◆ **YOUR INSTRUCTIONS**
Take the material below from its first line through the line containing "The low bytes" and, please, write those lines again exactly.

"""

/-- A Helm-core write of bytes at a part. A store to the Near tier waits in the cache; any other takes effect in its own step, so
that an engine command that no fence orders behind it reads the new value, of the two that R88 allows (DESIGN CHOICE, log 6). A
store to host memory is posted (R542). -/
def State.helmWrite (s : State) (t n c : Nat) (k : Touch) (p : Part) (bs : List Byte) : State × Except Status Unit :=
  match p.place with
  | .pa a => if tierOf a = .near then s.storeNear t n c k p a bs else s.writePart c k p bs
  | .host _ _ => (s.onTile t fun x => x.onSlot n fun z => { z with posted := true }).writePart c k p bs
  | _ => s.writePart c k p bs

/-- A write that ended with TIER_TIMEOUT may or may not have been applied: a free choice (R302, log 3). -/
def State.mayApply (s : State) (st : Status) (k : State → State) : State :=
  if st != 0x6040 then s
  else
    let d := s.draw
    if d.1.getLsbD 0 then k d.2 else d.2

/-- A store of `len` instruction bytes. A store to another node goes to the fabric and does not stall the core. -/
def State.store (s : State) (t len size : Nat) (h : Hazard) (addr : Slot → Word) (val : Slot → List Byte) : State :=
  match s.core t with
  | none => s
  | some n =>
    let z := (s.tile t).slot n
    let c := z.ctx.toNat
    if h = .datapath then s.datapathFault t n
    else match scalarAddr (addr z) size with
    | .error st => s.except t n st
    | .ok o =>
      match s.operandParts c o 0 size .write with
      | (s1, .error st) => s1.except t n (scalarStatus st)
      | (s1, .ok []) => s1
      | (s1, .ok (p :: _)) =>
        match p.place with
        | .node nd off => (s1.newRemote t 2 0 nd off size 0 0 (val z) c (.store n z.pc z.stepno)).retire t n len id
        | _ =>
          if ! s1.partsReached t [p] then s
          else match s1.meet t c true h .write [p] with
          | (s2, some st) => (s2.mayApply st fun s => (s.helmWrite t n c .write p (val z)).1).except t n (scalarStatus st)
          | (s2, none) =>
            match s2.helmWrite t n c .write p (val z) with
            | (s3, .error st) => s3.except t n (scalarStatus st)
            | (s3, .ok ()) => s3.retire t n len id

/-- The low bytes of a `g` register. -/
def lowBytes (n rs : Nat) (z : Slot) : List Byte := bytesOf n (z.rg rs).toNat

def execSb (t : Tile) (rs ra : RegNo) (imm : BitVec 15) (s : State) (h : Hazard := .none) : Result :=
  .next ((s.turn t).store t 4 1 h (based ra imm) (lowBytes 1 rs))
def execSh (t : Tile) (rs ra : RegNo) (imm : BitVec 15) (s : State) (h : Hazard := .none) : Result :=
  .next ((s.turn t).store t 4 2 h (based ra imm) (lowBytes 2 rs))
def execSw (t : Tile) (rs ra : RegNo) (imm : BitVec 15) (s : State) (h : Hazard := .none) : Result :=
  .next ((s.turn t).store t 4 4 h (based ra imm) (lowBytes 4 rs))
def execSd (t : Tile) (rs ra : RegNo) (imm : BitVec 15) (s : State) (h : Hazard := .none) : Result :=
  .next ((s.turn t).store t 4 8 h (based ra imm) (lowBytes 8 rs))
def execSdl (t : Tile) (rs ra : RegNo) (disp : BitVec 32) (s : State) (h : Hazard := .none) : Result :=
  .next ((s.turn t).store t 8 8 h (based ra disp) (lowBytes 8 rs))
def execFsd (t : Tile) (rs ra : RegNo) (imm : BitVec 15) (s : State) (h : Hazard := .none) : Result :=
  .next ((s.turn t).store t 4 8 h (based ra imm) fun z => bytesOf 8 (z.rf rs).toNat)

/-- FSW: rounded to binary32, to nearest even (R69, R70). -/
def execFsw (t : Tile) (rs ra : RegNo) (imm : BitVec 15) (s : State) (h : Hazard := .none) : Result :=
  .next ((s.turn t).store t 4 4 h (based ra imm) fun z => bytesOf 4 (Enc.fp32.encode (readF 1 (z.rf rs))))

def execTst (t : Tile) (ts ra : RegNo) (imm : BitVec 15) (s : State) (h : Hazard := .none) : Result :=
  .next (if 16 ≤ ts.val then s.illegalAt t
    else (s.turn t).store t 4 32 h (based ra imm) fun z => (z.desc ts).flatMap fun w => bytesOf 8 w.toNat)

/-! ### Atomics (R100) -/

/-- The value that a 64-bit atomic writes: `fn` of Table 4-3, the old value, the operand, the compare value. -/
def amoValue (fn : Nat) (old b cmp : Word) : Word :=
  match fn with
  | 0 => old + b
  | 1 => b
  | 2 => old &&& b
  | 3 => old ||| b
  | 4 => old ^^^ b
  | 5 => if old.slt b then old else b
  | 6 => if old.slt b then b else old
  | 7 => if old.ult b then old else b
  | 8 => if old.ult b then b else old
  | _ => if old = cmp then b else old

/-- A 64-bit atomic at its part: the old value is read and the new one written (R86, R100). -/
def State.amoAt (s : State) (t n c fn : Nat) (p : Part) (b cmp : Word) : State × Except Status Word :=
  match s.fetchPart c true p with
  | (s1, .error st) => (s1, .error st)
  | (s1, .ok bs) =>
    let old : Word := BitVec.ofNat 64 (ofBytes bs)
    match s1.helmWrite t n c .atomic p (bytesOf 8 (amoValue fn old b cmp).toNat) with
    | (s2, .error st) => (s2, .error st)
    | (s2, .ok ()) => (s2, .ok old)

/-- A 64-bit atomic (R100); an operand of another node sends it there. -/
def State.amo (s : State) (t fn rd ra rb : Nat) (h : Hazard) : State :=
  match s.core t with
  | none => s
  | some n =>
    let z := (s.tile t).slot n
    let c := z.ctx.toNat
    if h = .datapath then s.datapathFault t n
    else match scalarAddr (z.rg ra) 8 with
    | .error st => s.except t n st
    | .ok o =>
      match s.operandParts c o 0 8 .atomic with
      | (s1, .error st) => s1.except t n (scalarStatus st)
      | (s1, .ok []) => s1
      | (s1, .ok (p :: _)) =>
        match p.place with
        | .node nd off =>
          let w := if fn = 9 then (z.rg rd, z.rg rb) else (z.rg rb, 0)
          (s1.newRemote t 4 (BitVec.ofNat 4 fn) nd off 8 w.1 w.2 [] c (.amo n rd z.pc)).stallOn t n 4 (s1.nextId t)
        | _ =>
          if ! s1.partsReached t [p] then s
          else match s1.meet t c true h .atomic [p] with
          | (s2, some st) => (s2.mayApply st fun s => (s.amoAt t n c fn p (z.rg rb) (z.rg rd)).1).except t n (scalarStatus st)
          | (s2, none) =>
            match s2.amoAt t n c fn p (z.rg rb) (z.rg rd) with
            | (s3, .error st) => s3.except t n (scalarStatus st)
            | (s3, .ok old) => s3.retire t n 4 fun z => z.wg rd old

"""

◆ **RESPONSE TO THE EXERCISE**
/-- A Helm-core write of bytes at a part. A store to the Near tier waits in the cache; any other takes effect in its own step, so
that an engine command that no fence orders behind it reads the new value, of the two that R88 allows (DESIGN CHOICE, log 6). A
store to host memory is posted (R542). -/
def State.helmWrite (s : State) (t n c : Nat) (k : Touch) (p : Part) (bs : List Byte) : State × Except Status Unit :=
  match p.place with
  | .pa a => if tierOf a = .near then s.storeNear t n c k p a bs else s.writePart c k p bs
  | .host _ _ => (s.onTile t fun x => x.onSlot n fun z => { z with posted := true }).writePart c k p bs
  | _ => s.writePart c k p bs

/-- A write that ended with TIER_TIMEOUT may or may not have been applied: a free choice (R302, log 3). -/
def State.mayApply (s : State) (st : Status) (k : State → State) : State :=
  if st != 0x6040 then s
  else
    let d := s.draw
    if d.1.getLsbD 0 then k d.2 else d.2

/-- A store of `len` instruction bytes. A store to another node goes to the fabric and does not stall the core. -/
def State.store (s : State) (t len size : Nat) (h : Hazard) (addr : Slot → Word) (val : Slot → List Byte) : State :=
  match s.core t with
  | none => s
  | some n =>
    let z := (s.tile t).slot n
    let c := z.ctx.toNat
    if h = .datapath then s.datapathFault t n
    else match scalarAddr (addr z) size with
    | .error st => s.except t n st
    | .ok o =>
      match s.operandParts c o 0 size .write with
      | (s1, .error st) => s1.except t n (scalarStatus st)
      | (s1, .ok []) => s1
      | (s1, .ok (p :: _)) =>
        match p.place with
        | .node nd off => (s1.newRemote t 2 0 nd off size 0 0 (val z) c (.store n z.pc z.stepno)).retire t n len id
        | _ =>
          if ! s1.partsReached t [p] then s
          else match s1.meet t c true h .write [p] with
          | (s2, some st) => (s2.mayApply st fun s => (s.helmWrite t n c .write p (val z)).1).except t n (scalarStatus st)
          | (s2, none) =>
            match s2.helmWrite t n c .write p (val z) with
            | (s3, .error st) => s3.except t n (scalarStatus st)
            | (s3, .ok ()) => s3.retire t n len id

/-- The low bytes of a `g` register. -/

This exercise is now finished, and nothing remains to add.